_How to complete this task_
Take each line of the entries below that contains "bytes" and copy it.

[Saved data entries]
/-- An engine: its R queue of channels (R519), and the channel that had the last slot. -/
structure Engine where
  queue : List Nat := []
  last : Option Nat := none
  deriving DecidableEq, Repr

/-! ### Capstan (chapter 17) -/

/-- A task ticket (Table 17.2); `release` lists the used release knots in their order. -/
structure Ticket where
  taskId : Nat := 0
  skein : Nat := 0
  template : Nat := 0
  eclass : Nat := 0
  idempotent : Bool := false
  skip : Bool := false
  cring : Nat := 0
  opmax : Nat := 0
  tie : Nat := 0
  tieValid : Bool := false
  arm : Bool := false
  armCount : Nat := 0
  release : List Nat := []
  limit : Nat := 0
  core : Nat := 0
  aff : Bool := false
  strict : Bool := false
  seed : Nat := 0
  args : List Nat := []
  deriving DecidableEq, Repr

/-- How a task ends: the STATUS of Table 17.5 and what its record carries. -/
structure EndMsg where
  status : Nat
  fault : Nat := 0
  cause : Nat := 0
  pc : Nat := 0
  result : Nat := 0
  energy : Nat := 0
  overrun : Bool := false
  deriving DecidableEq, Repr

/-- Where a task in flight stands: its skein entries are being read, it waits on its tie knot, is ready at the head, is queued at a pawl,
its core wakes, it runs, its record is held, or its record is being written to slot `idx`. -/
inductive TaskState where
  | checking
  | waiting
  | ready
  | queued (bay : Nat)
  | starting (core : Nat)
  | running (core : Nat)
  | held
  | writing (idx : Nat) (port : Option (Nat × Nat))
  deriving DecidableEq, Repr

/-- A task in flight (R572): its coil and ticket, the entry DVA of its template, its place in the order of readiness or of
ending, its re-dispatches, the task-end message on its way, how it ended, the last core that ran it, its charge. -/
structure Task where
  coil : Nat := 0
  ticket : Ticket := {}
  entry : Nat := 0
  state : TaskState := .checking
  seq : Nat := 0
  runs : Nat := 0
  msg : Option EndMsg := none
  ended : Option EndMsg := none
  lastCore : Option Nat := none
  deriving DecidableEq, Repr

/-- A completion ring beyond its registers: whether a moderation period runs, and whether records were written in it. -/
structure CRing where
  moderating : Bool := false
  due : Bool := false
  deriving DecidableEq, Repr

/-- A cached skein-directory entry: the dispatch table's DVA and template count, `none` when it is not VALID. -/
structure SkDir where
  coil : Nat
  skein : Nat
  entry : Option (Nat × Nat)
  deriving DecidableEq, Repr

/-- A cached dispatch entry: the template's entry DVA, `none` when it is not VALID. -/
structure SkEntry where
  coil : Nat
  skein : Nat
  template : Nat
  entry : Option Nat
  deriving DecidableEq, Repr

/-- A destruction that runs (Table 18.4): its step, and the vaults of the coil whose clearing it awaits. -/
structure Destroy where
  step : Nat
  vaults : List Nat := []
  deriving DecidableEq, Repr

/-- A released ply that is being cleared (Table 18.2): its former owner and the step. -/
structure Clearing where
  coil : Nat
  step : Nat
  deriving DecidableEq, Repr

/-- The Capstan head; `destroy` lists the coils being destroyed, `clearing` the plies being cleared. -/
structure Capstan where
  tasks : SMap Task := []
  nextTask : Nat := 0
  nextSeq : Nat := 0
  rings : SMap CRing := []
  skdir : List SkDir := []
  skent : List SkEntry := []
  logs : SMap (Nat × Nat) := []
  destroy : SMap Destroy := []
  clearing : SMap Clearing := []
  deriving DecidableEq, Repr

/-- A pawl (R588 to R593): its balance and what is left of its slack in tenths of a µJ, its target point, the last coil it served, whether the
bay PLL is relocking, the bay's trip, the times of its trips, when it last logged a throttle or hot entry; cores in patrol test. -/
structure Pawl where
  bal : Int := 0
  left : Int := 0
  target : Nat := 0
  last : Nat := 31
  relocking : Bool := false
  tripped : Bool := false
  resetting : Bool := false
  limit : Bool := false
  trips : List Nat := []
  throttleAt : Option Nat := none
  hotAt : Option Nat := none
  deriving DecidableEq, Repr

/-- The power of the wafer (chapter 16): the brake and its ticks, the coolant term and what it was computed from, sensor readings in
eighths of a degree with the invalid sensors, core bands, the sealed coils in a lowered episode, thermal trips. -/
structure Power where
  brake : Bool := false
  pump : Bool := false
  brakeTicks : Nat := 0
  brakeLogged : Bool := false
  coolant : Nat := 20000
  derated : Bool := false
  temps : SMap Nat := []
  invalid : List Nat := []
  bands : SMap Nat := []
  lowered : List Nat := []
  trips : List Nat := []
  causes : List Nat := []
  manual : Bool := false
  tin : Nat := 0
  flow : Nat := 0
  failed : List Nat := []
  capFaults : List Nat := []
  deriving DecidableEq, Repr

/-! ### Bend (chapter 20) -/

/-- The operations that a requester sends through a splice window. -/
inductive BendOp where
  | read | write
  | atom (op b c : Nat)
  | fence
  deriving DecidableEq, Repr

/-- A request of this wafer at a Bend port: its source, operation, window offset, bytes, data and byte mask; the coil; the core whose posted
write it is; its place in the order in which the port accepted requests. -/
structure BendReq where
  src : Src
  op : BendOp := .read
  window : Nat := 0
  addr : Nat := 0
  size : Nat := 64
  data : Nat := 0
  mask : Nat := 0
  coil : Nat := 0
  core : Option Nat := Option.none
  seq : Nat := 0
  deriving DecidableEq, Repr

/-- A packet (Tables 20.7 and 20.8): `len` in bytes, `data` the data cells; `arr` names the port and virtual channel whose buffer holds it,
none for a packet made on this wafer. -/
structure BPkt where
  opc : Nat := 0
  dst : Nat := 0
  src : Nat := 0
  dstPort : Nat := 0
  retPort : Nat := 0
  dl : Bool := false
  tag : Nat := 0
  entry : Nat := 0
  hops : Nat := 0
  status : Nat := 0
  coil : Nat := 0
  off : Nat := 0
  len : Nat := 0
  atop : Nat := 0
  asz : Nat := 0
  data : Nat := 0
  arr : Option (Nat × Nat) := none
  deriving DecidableEq, Repr

/-- A tag in use (R680): the packet's operation, destination wafer and length, the request it belongs to, and the status of the request's
packets that have failed already. -/
structure BTag where
  tag : Nat
  opc : Nat
  dst : Nat
  len : Nat := 0
  req : BendReq
  bad : Nat := 0
  deriving DecidableEq, Repr

/-- A message block being assembled (R690): its window and number, the bytes written, the coil and the last core that wrote. -/
structure MsgBlock where
  window : Nat
  block : Nat
  mask : Nat := 0
  data : Nat := 0
  coil : Nat := 0
  core : Option Nat := none
  deriving DecidableEq, Repr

_Reply to the task_
/-- A request of this wafer at a Bend port: its source, operation, window offset, bytes, data and byte mask; the coil; the core whose posted
/-- A packet (Tables 20.7 and 20.8): `len` in bytes, `data` the data cells; `arr` names the port and virtual channel whose buffer holds it,
/-- A message block being assembled (R690): its window and number, the bytes written, the coil and the last core that wrote. -/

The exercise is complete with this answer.